Carismi e Talenti

Il linguaggio televisivo parla spesso di ‘talent’. Ogni rete ne ha uno. Ma ‘talent’ è una parola che ha radici nel lessico cristiano. La cosiddetta parabola dei talenti, che leggiamo in Matteo 25,14-30, è sorgente di quel vocabolario ed è parte dell’insegnamento di Gesù. Essa riguarda esattamente la nostra responsabilità nella storia. San Paolo parlerà poi, più diffusamente, di carismi, di doni dello Spirito di Dio.

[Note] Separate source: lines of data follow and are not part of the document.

/-- A loop loses lock, or is put into a planned re-lock: its gate closes (R265). A standby twin's gate closes on no domain. -/
def State.loopLost (l : Nat) (planned : Bool) (s : State) : State :=
  let x := s.loop l
  let y := { x with lock := false, gate := false, began := s.clk.now, openAt := none,
                    fails := if x.lock then 0 else x.fails,
                    lostAt := if planned then x.lostAt else some (x.lostAt.getD s.clk.now),
                    lostIdx := if planned || x.lostAt.isSome then x.lostIdx else s.tbIdx,
                    merges := if x.gate then 0 else x.merges, planned := planned && (x.planned || x.gate) }
  let s := s.setLoop l y
  if x.gate && 2 ≤ l then s.gateCloses l else s

/-! ### Failover (R273 to R276, R154) -/

/-- A grain that spans a failover (R55, R58). -/
def Grain.failed (g : Grain) : Grain :=
  let x := g.gapOf
  { x with flags := { x.flags with layer := true } }

/-- A plan's open segment closes at the first grain that carries GAP, or at its trigger grain, and the plan re-arms from sample b
(R154). -/
def State.failoverPlan (q : Nat) (b : Int) (s : State) : State :=
  let p := s.plan q
  if !armedSt p.st then s
  else
    let last := s.lastFormed p
    let first := (p.cfg.chans.map (fun c => tget (fun _ => -1) p.lastNum c)).foldl min last + 1
    match p.seg with
    | some (id, _) =>
      match tfind s.dir.segs id with
      | some g =>
        let s := (s.endSeg id (g.close (first + 1) [4, 5, 8])).bump 163
        s.rearm q s.origin.o b last true true
      | none => s.rearm q s.origin.o b last false true
    | none => s.rearm q s.origin.o b last false true

/-- TWIN_LOSS_OF_LOCK (R274 to R276): the active twin, detected while the grain that begins now is formed. The 16 grains before it are
in the delay still; what is older has left it. Without a standby the delay is lost (DEDUCED, log entry 97). -/
def State.twinLoss (s : State) : State :=
  let old := s.fan.active
  if !s.fan.sampling || s.asleep then s
  else
    let d := s.grainAt s.clk.now
    let s := chanNos.foldl (fun s c => s.headrace c) s
    let s := chanNos.foldl (fun s c => s.modChan c (fun x => { x with delay := x.delay.map (fun e => { e with grain := e.grain.failed }) })) s
    let s := (s.loopLost old true).supersede 0x0800
    if !s.fan.standbyReady then
      let s := { s with fan := { s.fan with sampling := false } }
      let s := chanNos.foldl (fun s c => s.modChan c (fun x => { x with delay := [] })) s
      s.uncovered 0x0C 0x0800 old 0 0
    else
      let u := d + 2500 * 64
      let s := { s with fan := { s.fan with active := 1 - old, standbyReady := false, failUntil := some u } }
      let s := planNos.foldl (fun s q => s.failoverPlan q (s.idxAt u)) s
      let s := ((s.sat O.FAILOVER_COUNT).bump 455).markRestart (fun p => isChanUnit p.unit)
      (s.countLayering true 6 0x0800).covered 0x0B 0x0800 old 1 0 2013

def execTwinLossOfLock (s : State) : Host.Outcome State Fault Refusal := s.finish s.twinLoss

/-- LOOP_LOSS_OF_LOCK (R264 to R266). A standby twin's loss clears STANDBY_READY and nothing else. -/
def State.loopLoss (l : Nat) (s : State) : State :=
  if 7 ≤ l || (s.loop l).dead || s.fan.tb == 4 || s.gov.off || s.gov.power == 3 || (decide (l < 2) && s.asleep) then s
  else if l < 2 then
    if l == s.fan.active then s.twinLoss
    else { s.loopLost l false with fan := { (s.loopLost l false).fan with standbyReady := false } }
  else if !(s.loop l).lock then s
  else s.loopLost l false

def execLoopLossOfLock (l : Nat) (s : State) : Host.Outcome State Fault Refusal := s.finish (s.loopLoss l)

/-- A lock attempt that is over, with a lock or without, is counted (R264, R266; the wear of a twin, R303). -/
def State.countRelock (l : Nat) (s : State) : State :=
  let s := (s.sat (O.RELOCK_COUNT l)).bump (448 + l)
  if l < 2 then s.wearEvent 0x0800 l 8 0 0 else s

/-- LOOP_LOCK_TIMEOUT (R264): the search restarts; a third failure in a row is the loop's failure (of a twin: DEDUCED, log entry
94). -/
def State.lockFailed (l : Nat) (s : State) : State :=
  let x := s.loop l
  if 7 ≤ l || x.lock || x.dead || !s.due (x.began + lockTime l) || s.gov.power == 3 || (decide (l < 2) && s.asleep) then s
  else
    let s := (s.setLoop l { x with fails := x.fails + 1, began := s.clk.now }).countRelock l
    if x.fails + 1 < 3 then s
    else
      let s := s.setLoop l { s.loop l with dead := true }
      if l < 2 then s.covered 0x0E 0x0800 0xFFFF 0 l 0
      else if l == 6 then (s.cutPair.unitDegraded 0x0803 true).covered 0x0E 0x0803 0xFFFF 2 6 0
      else (s.unitFailed (loopUnit l)).uncovered 0x0E (loopUnit l) 0xFFFF l 0

/-- A loop is in lock once its phase error has been small for 256 timebase cycles (R264). -/
def lockLeast : Nat := 256 * tbCycle

/-- LOOP_LOCKED (R264, R265): the settle time begins. -/
def State.loopLocked (l : Nat) (s : State) : State :=
  let x := s.loop l
  if 7 ≤ l || x.lock || x.dead || (s.fan.tb == 4 && l != 4) || s.gov.power == 3 || (decide (l < 2) && s.asleep)
      || !s.due (x.began + lockLeast) then s
  else s.setLoop l { x with lock := true, fails := 0, openAt := some (s.clk.now + settleTime) }

def execLoopLocked (l : Nat) (s : State) : Host.Outcome State Fault Refusal := s.done (s.loopLocked l)

/-- Nanoseconds of a span of sample periods, rounded up. -/
def nsOf (t : Nat) : Nat := ceilDiv t 80

/-- The trace entry of a re-lock without a fault record (R266): R472 lists no event code for it, so code and DATA are free. -/
def State.traceRelock (l : Nat) (s : State) : State :=
  (s.trace_ (Config.freeNat s.free % 65536) (loopUnit l) 0xFFFF (Config.freeNat (s.free + 1) % 2 ^ 64)).adv.adv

Mi sembra che il mondo laico ha visto bene una cosa e ne ha tratto grande profitto non solo economico: lì dove si scoprono talenti si trova anche ricchezza, sia economica sia umana. Li dove ai talenti si permette di esprimersi nei più disparati ambienti (cucina, teatro, università, club, mondo) si crea futuro per tutti, appare una novità. Non per nulla talent è spesso linguisticamente usato come termine affine a quello di smart che indica «intelligenza», «raffinatezza», «eleganza», «vivacità» o «velocità».

Ma il vangelo quando parola di talenti, vuole rivelarci una parte fondamentale dell’esistenza nostra e del mondo a cui apparteniamo. Si tratta di dare senso alla nostra vita e abilitare un personale contributo alla storia umana in generale. Domande del tipo: “che ci faccio io qui, in questa parte del mondo, in questo piccolo paese o città,?” trova qui una prima risposta seria. Ogni vita spirituale deve primo o poi confrontarsi con tale questione.

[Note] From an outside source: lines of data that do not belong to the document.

-- ==== Sys2Proof/Machine/GrainCycle.lean ====
section
/-!
DEFINITION. The GRAIN cycle (R92): what comes about at its boundary, the raw grains through the Bolters into the Headrace's delay
(R60 to R62, R79, R87), the Sluice's triggers with their placement (R106 to R110) and TRIG_OUT (R115 to R117), the decimation reset
(R88), and the start of an epoch (R278).
-/

namespace Sys2Proof.Machine

/-! ### Placement (R109, R110) -/

/-- One halving of a cubic in Bernstein form; the coefficients of the halves, scaled by 8. -/
def halfLow (b : Int × Int × Int × Int) : Int × Int × Int × Int :=
  (8 * b.1, 4 * (b.1 + b.2.1), 2 * (b.1 + 2 * b.2.1 + b.2.2.1), b.1 + 3 * b.2.1 + 3 * b.2.2.1 + b.2.2.2)
def halfHigh (b : Int × Int × Int × Int) : Int × Int × Int × Int :=
  (b.1 + 3 * b.2.1 + 3 * b.2.2.1 + b.2.2.2, 2 * (b.2.1 + 2 * b.2.2.1 + b.2.2.2), 4 * (b.2.2.1 + b.2.2.2), 8 * b.2.2.2)

/-- The smallest root in [0, 1], in steps of 2^-n from `lo`, found by halving: none where the coefficients have one sign. -/
def bezierRoot : Nat → Nat → Int × Int × Int × Int → Option Nat
  | n, lo, b =>
    let pos := 0 < b.1 && 0 < b.2.1 && 0 < b.2.2.1 && 0 < b.2.2.2
    let neg := b.1 < 0 && b.2.1 < 0 && b.2.2.1 < 0 && b.2.2.2 < 0
    if pos || neg then none
    else
      match n with
      | 0 =>
        if b.1 == 0 then some lo
        else if b.2.2.2 == 0 then some (lo + 1)
        else if (b.1 < 0 && 0 < b.2.2.2) || (0 < b.1 && b.2.2.2 < 0) then some lo
        else none
      | n + 1 =>
        match bezierRoot n lo (halfLow b) with
        | some r => some r
        | none => bezierRoot n (lo + 2 ^ n) (halfHigh b)

/-- 60 d(k) of R110, from v[k-3] to v[k+3] without v[k]. -/
def slope60 (a b c e f g : Int) : Int := -a + 9 * b - 45 * c + 45 * e - 9 * f + g

/-- The root of the cubic of R110 for v[s-4] to v[s+3] at level L, in 2^-40 of the interval. -/
def cubicRoot (v : Nat → Int) (l : Int) : Option Nat :=
  let n0 := slope60 (v 0) (v 1) (v 2) (v 4) (v 5) (v 6)
  let n1 := slope60 (v 1) (v 2) (v 3) (v 5) (v 6) (v 7)
  let b0 := 180 * (v 3 - l)
  let b3 := 180 * (v 4 - l)
  bezierRoot 40 0 (b0, b0 + n0, b3 - n1, b3)

/-- Entry j of an interpolator reference, 1/65,536 sample (R110, R293); beyond the 64 entries it is open. -/
def State.refEntry (s : State) (ref : Option (List Int)) (c j : Nat) : Int :=
  if j < 64 then
    match ref with
    | some w => (w[j]?).getD 0
    | none => Config.interpCorrection c j
  else Config.freeInt s.free

/-- q of R110 for u = a / b, b positive: the reference is linear between its entries. -/
def State.placeAt (s : State) (ref : Option (List Int)) (c : Nat) (a b : Int) : Int :=
  let j := (64 * a / b).toNat
  let f := 64 * a - (j : Nat) * b
  let x := s.refEntry ref c j
  roundDiv (65536 * a + x * b + (s.refEntry ref c (j + 1) - x) * f) b

/-- The raw grain of a channel that holds sample i, whatever the filter history begins with. -/
def Chan.rawAt (ch : Chan) (i : Int) : Option RawGrain := ch.hist.find? (fun g => g.index ≤ i && i < g.index + 64)

/-- The trigger as placed: index, fraction and quality (R109, R110). -/
def State.placed (ref : Option (List Int)) (t : Trig) (s : State) : Trig :=
  match t.place with
  | none => { t with index := t.s, fraction := 0, quality := 3 }
  | some (c, l) =>
    let ch := s.chan c
    let raw := fun (i : Nat) => ch.rawAt (t.s - 4 + (i : Nat))
    let code : Nat → Int := fun i =>
      match raw i with
      | some g => (g.codes[(t.s - 4 + (i : Nat) - g.index).toNat]?).getD 0
      | none => 0
    let v : Nat → Int := fun i => 64 * code i
    let bad := (List.range 8).any (fun i => match raw i with | some g => g.gap || g.blind || g.switched | none => true)
    let overR := (List.range 8).any (fun i => code i == 511 || code i == -512)
    let linear : Int × Int :=
      let d := v 4 - v 3
      if d == 0 then (0, 1) else if d < 0 then (v 3 - l, -d) else (l - v 3, d)
    let u : Int × Int :=
      if bad || overR then linear
      else match cubicRoot v l with
        | some r => ((r : Nat), 1099511627776)
        | none => linear
    let q := s.placeAt ref c u.1 u.2
    let ql := if bad then 2 else if overR then 1 else 0
    if 65536 ≤ q then { t with index := t.s, fraction := 0, quality := ql }
    else if q < 0 then { t with index := t.s - 1, fraction := 0, quality := ql }
    else { t with index := t.s - 1, fraction := q.toNat, quality := ql }

/-- A trigger whose assertion is on its way out has been placed: the output follows its sample index (R117). -/
def State.moveTrigOut (q : Nat) (t : Trig) (s : State) : State :=
  let d := (t.s - t.index).toNat
  { s with pins := { s.pins with pulses := s.pins.pulses.map (fun p =>
      if p.awaits == some (q, t.s) then { from_ := p.from_ - d, until_ := p.until_ - d, index := t.index } else p) } }

/-- A placement is finished: the segment's entry and LAST_TRIG_INDEX take it (R108, R123). -/
def State.finishPlacing (x : Placing) (s : State) : State :=
  let t := s.placed x.ref x.trig
  let s := s.adv.moveTrigOut x.plan t
  let s := { s with sluice := { s.sluice with last :=
    { index := t.index, fraction := t.fraction, slots := t.slots, info := x.plan * 4096 + t.cause * 256 + t.quality } } }
  let s := if t.quality == 1 then s.bump 115 else if t.quality == 2 then s.bump 116 else s
  match x.seg with
  | some id =>
    match tfind s.dir.segs id with
    | some g => s.setSeg id { g with trig := t }
    | none => s
  | none => s

/-- Insert by sample: triggers of one cycle are placed in the order of their samples. -/
def insertPlacing (x : Placing) : List Placing → List Placing
  | [] => [x]
  | y :: r => if x.trig.s < y.trig.s then x :: y :: r else y :: insertPlacing x r

/-- Place the triggers whose samples up to s + 3 lie before sample `top`. -/
def State.placeUpTo (top : Int) (s : State) : State :=
  let all := s.sluice.placing.foldl (fun l x => insertPlacing x l) []
  let ready := all.takeWhile (fun x => x.trig.place.isNone || decide (x.trig.s + 3 < top))
  let s := { s with sluice := { s.sluice with placing := all.drop ready.length } }
  ready.foldl (fun s x => s.finishPlacing x) s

Ma diciamo anzitutto che in ogni talento si rivela un primo fatto essenziale: Nessuna vita è veramente fallita in partenza, poiché nel dono di Dio si comunica anche un progetto di vita. Dono e progetto di vita sono legati intrinsecamente. San Paolo ricorda diverse volte che a ciascuno è data una particolare manifestazione della divina bellezza, cioè dello Spirito di Dio. Così attraverso i doni di Dio, spesso immeritati, il Signore salva il mondo. Attraverso uno, due, tre, fino a dieci talenti ed oltre, noi veniamo strappati a noi stessi e immessi in un camino di conversione e di operatività per il bene di tutti. Da parte nostra, possiamo non considerare e non curare i doni di Dio, poichè noi restiamo liberi nei doni, ma così parte della nostra vita presente e futura perde bellezza ed il mondo non cambia.

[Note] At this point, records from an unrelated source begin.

/-- TILE_SPILL (R242, R243): PLANE_FLUSH has passed, a snapshot of the plane waits, or the cluster is to be parked; `bad` names lines
of the frame, 16 bins each, that the read finds uncorrectable. -/
def State.tileSpill (run plane tile : Nat) (bad : List Nat) (s : State) : State :=
  match s.farm.tiles.find? (fun t => t.run == run && t.plane == plane && t.tile == tile) with
  | some t =>
    let occasion := s.due (t.since + us (s.rdN O.PLANE_FLUSH)) || s.farm.snaps.any (fun x => x.plane == plane && !x.ready)
    if !occasion || !s.storeServes then s
    else
      let line := fun (s : State) (k : Nat) => s.uncorrectable { cls := 3, region := 1, addr := planeLine0 + plane * frameLines + k } 0
      s.withCredit ((bad.foldl line s).spill run plane tile)
  | none => s

def execTileSpill (run plane tile : Nat) (bad : List Nat) (s : State) : Host.Outcome State Fault Refusal :=
  s.finish (s.tileSpill run plane tile bad)

/-! ### Snapshots (R244, R245) -/

/-- The window's snapshot. -/
def State.windowSnap (s : State) : Option Snap := s.farm.snaps.find? (fun x => x.tail.isNone)

/-- Contributions held apart that no pending snapshot of the plane keeps apart any more join it. -/
def State.joinShadow (n : Nat) (s : State) : State :=
  let p := s.planeOf n
  let s := s.setPlane n { p with shadow := [] }
  p.shadow.foldl (fun s c => s.contribute n c) s

/-- Snapshots that `f` chooses are released. -/
def State.dropSnaps (f : Snap → Bool) (s : State) : State :=
  let gone := s.farm.snaps.filter f
  let s := { s with farm := { s.farm with snaps := s.farm.snaps.filter (fun x => !f x) } }
  (gone.filter (fun x => !x.ready)).foldl (fun s x => s.joinShadow x.plane) s

/-- A free snapshot frame: 0 to 15 of the working space, or 16 + n, a plane frame that no plane holds. -/
def State.snapFrame (s : State) : Option Nat :=
  let used := s.farm.snaps.map (fun x => x.frame)
  match (List.range 16).find? (fun f => !used.contains f) with
  | some f => some f
  | none => (List.range (min 4096 (s.rdN O.PLANE_FRAMES))).findSome? (fun n => if s.planeInUse n || used.contains (16 + n) then none else some (16 + n))

/-- Request a snapshot (R244): `tail` the stream that it serves, none for the window. -/
def State.requestSnap (n : Nat) (tail : Option Nat) (s : State) : WRes :=
  if !s.planeInUse n then notNow Why.PLANE_NONE
  else
    match s.snapFrame with
    | none => notNow Why.PLANE_SNAPSHOT_BUSY
    | some f =>
      .ok { s with farm := { s.farm with snaps := s.farm.snaps ++ [({ plane := n, tail := tail, cut := s.farm.ord, frame := f, touched := s.runTime } : Snap)] } }

/-- SNAP_PLANE written. -/
def writeSnapPlane (v : Int) (s : State) : WRes :=
  match (s.dropSnaps (fun x => x.tail.isNone)).requestSnap v.toNat none with
  | .ok t => .ok (t.wr O.SNAP_PLANE v)
  | .error r => .error r

def execSnapPlaneWrite (p : Path) (v : Int) (s : State) : Host.Outcome State Fault Refusal :=
  s.done (s.write p O.SNAP_PLANE v (writeSnapPlane v))

/-- The plane work of every entry before the cut is finished or abandoned (R244, step 1). -/
def State.planeWorkDone (s : State) (n cut : Nat) : Bool :=
  !s.farm.insts.any (fun x => x.cfg.plane == n && x.ev.isNone && decide (x.ord < cut) && !x.noPlane)

/-- SNAPSHOT_READY (R244, steps 2 to 4) for plane n's earliest pending snapshot. -/
def State.snapReady (n : Nat) (s : State) : State :=
  match s.farm.snaps.find? (fun x => x.plane == n && !x.ready) with
  | some x =>
    if !s.planeWorkDone n x.cut || !s.farmRuns then s
    else
      let s0 := s
      let s := s.spillAll (fun t => t.plane == n)
      let x' := { x with ready := true, data := { s.planeOf n with shadow := [] } }
      let swap := fun (y : Snap) => if y.frame == x.frame then x' else y
      s0.withCredit ((({ s with farm := { s.farm with snaps := s.farm.snaps.map swap } }).bump 293).joinShadow n)
  | none => s

def execSnapshotReady (n : Nat) (s : State) : Host.Outcome State Fault Refusal := s.done (s.snapReady n)

/-- SNAP_RELEASE. -/
def writeSnapRelease (s : State) : WRes := .ok (s.dropSnaps (fun x => x.tail.isNone))

def execSnapRelease (p : Path) (v : Int) (s : State) : Host.Outcome State Fault Refusal :=
  s.done (s.write p O.SNAP_RELEASE v writeSnapRelease)

/-- An access to the snapshot window (R245). -/
def State.touchSnap (s : State) : State :=
  let touch := fun (x : Snap) => if x.tail.isNone then { x with touched := s.runTime } else x
  { s with farm := { s.farm with snaps := s.farm.snaps.map touch } }

/-- SNAP_TIMEOUT of Run time since the last access. -/
def State.snapTimeout (s : State) : State :=
  s.dropSnaps (fun x => x.tail.isNone && decide (x.touched + sec (s.rdN O.SNAP_TIMEOUT) ≤ s.runTime))

def execSnapTimeout (s : State) : Host.Outcome State Fault Refusal := s.done s.snapTimeout

/-- The snapshot header without and with its CRC, and row r of the bins as bytes (R245). -/
def Snap.headerBody (x : Snap) : List Nat :=
  let p := x.data
  let c := p.cfg
  leBytes 2 x.plane ++ leBytes 1 c.kind ++ leBytes 1 (if c.kind == 1 then 0 else c.uis) ++ leBytes 2 p.status ++ leBytes 2 0
    ++ leBytes 4 c.lo ++ leBytes 4 c.hi ++ leBytes 4 (if c.kind == 1 then c.width else 0) ++ leBytes 4 (p.last.getD 0xFFFFFFFF)
    ++ leBytes 8 p.insts ++ leBytes 8 p.points ++ leBytes 4 p.outside ++ leBytes 4 p.unlocked ++ leBytes 8 p.hits ++ leBytes 4 p.satLost

def Snap.header (x : Snap) : List Nat := x.headerBody ++ leBytes 4 (crc32c x.headerBody)

def Snap.row (x : Snap) (r : Nat) : List Nat := (List.range 512).flatMap (fun k => leBytes 4 (tget (fun _ => 0) x.data.bins (512 * r + k)))

/-! ### Display jobs (R248 to R250, R255) -/

def State.disp (s : State) : Nat → Disp := tget (fun _ => {}) s.farm.disps
def State.setDisp (b : Nat) (x : Disp) (s : State) : State := { s with farm := { s.farm with disps := tset b x s.farm.disps } }

/-- A job field written, sub-index 2 to 6: the selected buffer's. -/
def writeDispField (sub : Nat) (v : Int) (s : State) : WRes :=
  let b := s.rdN O.DISP_BUFFER
  let x := s.disp b
  let n := v.toNat
  if x.state == 1 then notNow Why.DISP_BUSY
  else .ok (s.setDisp b (match sub with
    | 2 => { x with entry := n }
    | 3 => { x with ch := n }
    | 4 => { x with start := v }
    | 5 => { x with len := n }
    | _ => { x with factor := n }))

Così è giusto sottolineare una cosa importante : Non siamo noi a darci il talento, ma siamo noi a volerlo fare fruttificare. L’origine è da Dio, la fruttificazione viene anche dalla nostra volontà.

Un ultima cosa.

Ma se tutto ciò è vero, se scopriamo in noi un dono, allora vuol dire che Dio ha guardato proprio me, si è ricordato anche di me. Ecco allora, nessuno può dire: io non valgo nulla, io non posso niente, perché sia il Vangelo che San Paolo dicono esattamente il contrario. Noi siamo e possiamo, perché un dono ci precede, ci eccede e ci dirige. A noi resta il dovere di cercare e discernere il nostro dono, qui la vita diventa sacra.

Specialmente quando la vita si ferma, è stagnante o non si trova più il sapore della gioia, la direzione dei nostri passi, la domanda rimane la stessa e lo stesso rimane l’impegno: perché non curo più il ‘mio’ dono, il mio talento? perché non ritorno ad usarlo per creare bellezza e verità? forse perché – come dice il vangelo – l’ho sotterrato nelle mie preoccupazioni e nei miei problemi, o forse perché qualcuno mi ha scoraggiato nel momento in cui iniziavo a viverlo? .

Non c’è nessuno luogo, nessuna situazione e nessuna persona sulla terra che possa impedire che ‘il mio dono’ dia qualche frutto.

Credo fermamente che nei doni dello Spirito, si riflette il mistero di un Dio che vuole beneficare ogni uomo, credente o non credente. Il Dio che desidera far sentire la sua presenza e la sua cura ad ogni uomo di buona volontà. Quando i carismi sono vissuti allora Dio sarà visto come Colui che salva gli uomini per mezzo di altri uomini.